Disease-metabolite association matrix construction

As one of the most successful technologies for recommender systems [39], collaborative filtering has been developed and improved over the past decade. In this study, we define associations between metabolites and diseases based on Collaborative Filtering and build the association matrix. The process of constructing the association matrix between diseases and metabolites is shown in Fig. 9. Firstly, the initial association matrix of diseases and metabolites is constructed based on the known associations between diseases and metabolites.
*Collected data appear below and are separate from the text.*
/-- QBLK completes: in each block of 32 lanes with an active lane, every active lane's c register takes the scale that the active lanes' sources give the block,
and its d register its own source in the element type under that scale; the elements' flags are raised together; nothing else changes.
WREDUCE completes with the chain over every active lane's value, in rising lane order, in each of them; WSCAN completes with the chain up to and including the
lane, or under .EX up to the lane before it, the identity in the first. The flags of the whole chain are raised; inactive lanes and everything else are as before. -/
def Obligations.BlocksAndScans : Prop :=
  (∀ (o : QblkF) (s : State) (σ : Site) (g k : Nat) (w : Wave), PlainWave (.qblk o) s σ g k w →
    let scale (l : Nat) := blockScale o.ty (((w.lanes (.qblk o)).filter fun j => j / 32 = l / 32).map fun j => (w.a32 j o.a).toNat)
    let elem (l : Nat) := blockElem o.ty o.rm (w.a32 l o.a).toNat (scale l)
    ∃ t w', exec (.qblk o) s = .next t ∧ s.Leaves t g k w w' ∧
      WaveStep w w' (w.t.past (.qblk o))
        (fun r l => if w.on (.qblk o) l = true ∧ r = o.d.val then BitVec.ofNat 32 (elem l).bits
          else if w.on (.qblk o) l = true ∧ r = o.c.val then BitVec.ofNat 32 (scale l).bits else w.v r l)
        w.p w.t.s w.t.f (w.raisedBy (.qblk o) fun l => (elem l).fl)) ∧
  ((∀ (o : WreduceF) (s : State) (σ : Site) (g k : Nat) (w : Wave), PlainWave (.wreduce o) s σ g k w →
    let xs := (w.lanes (.wreduce o)).map fun l => w.a32 l o.a
    ∃ t w', exec (.wreduce o) s = .next t ∧ s.Leaves t g k w w' ∧
      WaveStep w w' (w.t.past (.wreduce o))
        (fun r l => if w.on (.wreduce o) l = true ∧ r = o.d.val then (chainOf o.op xs).1 else w.v r l)
        w.p w.t.s w.t.f (if xs = [] then 0 else (chainOf o.op xs).2)) ∧
  (∀ (o : WscanF) (s : State) (σ : Site) (g k : Nat) (w : Wave), PlainWave (.wscan o) s σ g k w →
    let upto (l : Nat) := ((w.lanes (.wscan o)).filter fun j => if o.excl = true then j < l else j ≤ l).map fun j => w.a32 j o.a
    let all := (w.lanes (.wscan o)).map fun l => w.a32 l o.a
    ∃ t w', exec (.wscan o) s = .next t ∧ s.Leaves t g k w w' ∧
      WaveStep w w' (w.t.past (.wscan o))
        (fun r l => if w.on (.wscan o) l = true ∧ r = o.d.val then (chainOf o.op (upto l)).1 else w.v r l)
        w.p w.t.s w.t.f (chainOf o.op all).2))

/-- In binary64, binary32, binary16 and bfloat16, every pattern that is a finite number, read without flushing and written back in the same format under any rounding
mode, gives the same pattern and raises nothing: rounding alters no value that the format holds, subnormal numbers and both zeros included.
In each of the four wide formats a sum, difference or product with a NaN among its operands is the format's canonical NaN, and the operation raises IV alone where
one of them signals and nothing where none does. -/
def Obligations.WideFormats : Prop :=
  (∀ f ∈ [fF64, fF32, fF16, fBF16], ∀ (rm : Rm) (x : Nat), x < 2 ^ (f.mb + f.eb + 1) → (∃ neg m e, f.value x = .fin neg m e) →
    f.write rm false (f.value x) = ⟨x, 0⟩) ∧
  (∀ f ∈ [fF64, fF32, fF16, fBF16], ∀ (m : FpMod) (a b : Nat),
    (f.read m.ftz a).isNaN = true ∨ (f.read m.ftz b).isNaN = true →
    let bad := (f.read m.ftz a).isSNaN || (f.read m.ftz b).isSNaN
    ∀ op ∈ [elAdd m, elSub m, elMul m], op f a b = ⟨f.nan.getD 0, if bad then flIV else 0⟩)

/-! ## Uniform forms -/

/-- SADD to SBFX (SADD, SSUB, SMUL, SMAD, SMIN, SMAX, SAND, SOR, SXOR, SSHL, SSHR, SSAR, SSEL, SMOV, the three SLITs, SLEA, SPOPC, SCLZ, SBFX) complete for a
wave and for a sequencer thread: the destination takes the value the rules give over 64 bits, or over 32 bits zero-extended under .W32; every other register, predicate and
flag, the floating-point flags and the rest of the machine are as before, and the party goes on after the instruction. -/
def Obligations.UniformIntegers : Prop :=
  ∀ (i : Instr) (s : State) (σ : Site) (d : Nat) (x : DWord), Plain i s σ → uniWord σ.t i = some (d, x) →
    ∃ t, exec i s = .next t ∧ UniformStep s t σ (σ.t.past i) (fun n => if n = d then x else σ.t.s n) σ.t.f 0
Because it is a 0–1 matrix and its data is sparse, the unknown associations between metabolites and diseases can be calculated with disease similarities and metabolite similarities. As a result, we can get an association matrix of diseases and metabolites.

We firstly define the association matrix of diseases and metabolites as follows:

Definition 1 Matrix MDR = [mdr(m,d)]_|M||D| is the association matrix of diseases and metabolites, where |M| represents the number of disease-related metabolites and |D| is the number of metabolite-related diseases; mdr(m, d) is the association degree of metabolite m and disease d.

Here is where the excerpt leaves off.